Steven Gene Wold, commonly known as Seasick Steve, (born 1941) is an American blues musician. He plays (mostly personalized) guitars, and sings, usually about his early life doing casual work.
Childhood and early life
Wold was born in Oakland, California, USA. When he was four years old, his parents split up. His father played 'boogie-woogie' piano and at five or six years old, Wold tried to learn but could not. At age eight, he learned to play the guitar (he later found out that it was blues) from K. C. Douglas, who worked at his grandfather's garage.
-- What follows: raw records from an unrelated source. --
-- ==== Sys2Proof/Certificates/Slice0/Obligations.lean ====
section
/-! DEFINITION. The statements for the provers: what the commands of the block do, by the numbered rules of spec/. -/

open Sys2Proof Sys2Proof.Machine

/-- One step with a command waiting is that command's effect with the rest of the queue. -/
def Obligations.StepRunsFrontCommand : Prop :=
  ∀ (s : State) (c : Instr) (rest : List Instr), s.pending = c :: rest → step s = exec c { s with pending := rest }

/-- With no command waiting, a step is one 40 ns tick of the local counter (the model's choice, log 1). -/
def Obligations.EmptyQueueTicks : Prop :=
  ∀ s : State, s.pending = [] →
    ∃ t, step s = .next t ∧ t.now = s.now + 40 ∧ t.dram = s.dram ∧ t.pending = [] ∧
      ((∀ n, (s.dev.bar n).wait = none) → t.dev = s.dev)

/-- Every command answers a next state, in every state and with every operand, and takes nothing from the queue behind it; a page access
does so exactly below the usable capacity, and beyond it stops with the page it names (no page exists there, R352). -/
def Obligations.EveryCommandAnswers : Prop :=
  ∀ (i : Instr) (s : State),
    ((∀ a, pageAddr i = some a → a < s.dev.usable_) → ∃ t, exec i s = .next t ∧ t.pending = s.pending) ∧
    (∀ a, pageAddr i = some a → s.dev.usable_ ≤ a → exec i s = .fault (.noSuchPage a))

/-- No command touches the queue; only PORST_N sets the local counter; only the rows named change DRAM. -/
def Obligations.OnlyNamedRowsChangeClockAndDram : Prop :=
  ∀ (i : Instr) (s t : State), exec i s = .next t →
    t.pending = s.pending ∧ (setsClock i = false → t.now = s.now) ∧ (touchesDram i = false → t.dram = s.dram)

/-- The invariant that every step keeps, from every state that meets it: DRAM is one canonical list of bytes, so that equal memories are
equal data (R352 to R367; the form is the model's, log 10). -/
def Obligations.StepKeepsDramCanonical : Prop := ∀ s t : State, Canonical s → step s = .next t → Canonical t

/-- The invariant holds right after reset: DRAM lists nothing, and no command waits. -/
def Obligations.ResetDramCanonical : Prop := Canonical State.reset ∧ State.reset.dram = [] ∧ State.reset.pending = []

/-- While a long operation runs, every host write of a served session is answered BUSY and not executed (R55). -/
def Obligations.BusyAnswersEveryWrite : Prop :=
  ∀ (i : Instr) (s : State) (sess idx : Nat) (x : Sess), anyWriteRow i = some (sess, idx) → s.dev.session? sess = some x →
    x.port = 0 → s.dev.serves x.via = true → s.dev.com.op ≠ none → Answers i s sess 0x0F000010 s.begin_

/-- A host write to an object of the product that the state or recovery service keeps back is answered 0x0800_0022 and changes nothing
(R407, R456, R464). -/
def Obligations.StateKeepsWritesBack : Prop :=
  ∀ (i : Instr) (s : State) (sess idx : Nat) (x : Sess), hostWriteRow i = some (sess, idx) → s.dev.session? sess = some x →
    x.port = 0 → s.dev.serves x.via = true → s.dev.com.op = none → (rowsOf s.dev.product idx).isEmpty = false →
    (s.dev.gated idx = true ∨ s.dev.served x idx = false) → Answers i s sess 0x08000022 s.begin_

/-- Every message row: a transport that is not served hears nothing; a message that fails a check of R38 is dropped, counted for its
port, and does nothing else. -/
def Obligations.BadMessagesAreOnlyCounted : Prop :=
  ∀ (i : Instr) (s : State) (m : Dgram), dgramRow i = some m →
    (s.dev.deaf (viaCode m.via) = true → Makes i s s.begin_) ∧
    (s.dev.deaf (viaCode m.via) = false →
      (headerOk m = false ∨ s.dev.allowed (viaCode m.via) m.src = false ∨ s.dev.authentic m = false) →
      s.dev.com.drops.get 0 (viaCode m.via) + 1 < 2 ^ 32 →
      Makes i s { s.begin_ with
        com := { s.dev.com with drops := s.dev.com.drops.set (viaCode m.via) (s.dev.com.drops.get 0 (viaCode m.via) + 1) } })

/-- OPEN: while a slot and a place of its kind are free, the host gets a session with an identifier in 1 to 65,535, the next one while any has
never been assigned, else the one freed longest ago, its messages numbered on from the OPEN's SEQ (the model's choice, log 88), and OPEN_ACK with status 0; beyond the limits of R40 it gets status 1 and nothing else changes (R39, R40, R43). -/
def Obligations.OpenGrantsASessionWithinItsLimits : Prop :=
  ∀ (s : State) (m : Dgram) (k : Nat), s.dev.admits m → m.typ = 1 → bit m.flags 3 = false →
    (∀ i ∈ s.dev.com.freed, 1 ≤ i ∧ i ≤ 65535) →
    (viaCode m.via < 2 ∨ cotPort m.udpPort = 0) → (List.range 7).find? (fun i => (s.dev.com.sess.find? (i + 1)).isNone) = some k →
    ((s.dev.com.sess.filter (fun x => x.2.port == cotPort m.udpPort)).length < [4, 1, 2].getD (cotPort m.udpPort) 0 →
      1 ≤ s.dev.nextId ∧ s.dev.nextId ≤ 65535 ∧ (s.dev.com.lastId < 65535 → s.dev.nextId = s.dev.com.lastId + 1) ∧
      (∀ i r, s.dev.com.lastId = 65535 → s.dev.com.freed = i :: r → s.dev.nextId = i) ∧
      Makes (.open_ m) s
        (({ s.begin_ with
            com := { s.dev.takeId with
              sess := s.dev.com.sess.set (k + 1)
                { id := s.dev.nextId, via := viaCode m.via, port := cotPort m.udpPort, peer := if 2 ≤ viaCode m.via then 0 else m.src
                  rxSeq := m.seq, txSeq := 1 } } } : Dev).openAck (viaCode m.via) 0 s.dev.nextId 1)) ∧
    ([4, 1, 2].getD (cotPort m.udpPort) 0 ≤ (s.dev.com.sess.filter (fun x => x.2.port == cotPort m.udpPort)).length →
      Makes (.open_ m) s (s.begin_.openAck (viaCode m.via) 1 0 1))

/-- CLOSE and the idle timeout close the session: its slot is free, its contexts in Staging are Empty and the others as they were, and
every group it owned has neither staged values, nor staged tables, nor an owner; the timeout also raises EV_SESSION (R41, R61, R77). -/
def Obligations.ClosingASessionDropsWhatItStaged : Prop :=
  (∀ (s : State) (m : Dgram) (x : Sess) (k : Nat), s.dev.admits m → m.typ = 3 → s.dev.sessionOf m = some x → seqNext x.rxSeq m.seq = true →
    s.dev.slotOf x.id = some k → Makes (.close m) s (s.begin_.closeSess k)) ∧
  (∀ (s : State) (id k : Nat) (x : Sess), id < 65536 → s.dev.slotOf id = some k → s.dev.session? id = some x →
    Reports (.sessionIdleTimeout id) s (s.begin_.closeSess k) 0x20 7 0 (if x.bound then 4 else x.via) id) ∧
  (∀ (d : Dev) (k : Nat) (x : Sess), d.com.sess.find? k = some x →
    (d.closeSess k).com.sess = d.com.sess.erase k ∧
    (∀ c y, d.ctxs.find? c = some y → y.code = 1 → y.owner = some x.id → (d.closeSess k).ctxs.find? c = some {}) ∧
    (∀ c y, d.ctxs.find? c = some y → (y.code ≠ 1 ∨ y.owner ≠ some x.id) → (d.closeSess k).ctxs.find? c = some y) ∧
    (∀ gg, d.dict.owners.find? gg = some x.id →
      (d.closeSess k).dict.owners.find? gg = none ∧ (d.closeSess k).dict.staged.all (fun e => groupOf (e.1 / 256) != some gg) = true ∧
        (d.closeSess k).dict.stagedDoms.all (fun e => groupOf e.1 != some gg) = true))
Douglas wrote the song "Mercury Blues" and used to play with Tommy Johnson.
Wold left home at 13 to avoid abuse at the hands of his stepfather, and lived rough and on the road in Tennessee, Mississippi and elsewhere, until 1973. He would travel long distances by hopping freight trains, looking for work as a farm labourer or in other seasonal jobs, often living as a hobo. At various times, Wold worked as a carnie, cowboy and a migrant worker.
Of this time he once said:Hobos are people who move around looking for work, tramps are people who move around but don't look for work, and bums are people who don't move and don't work. I've been all three.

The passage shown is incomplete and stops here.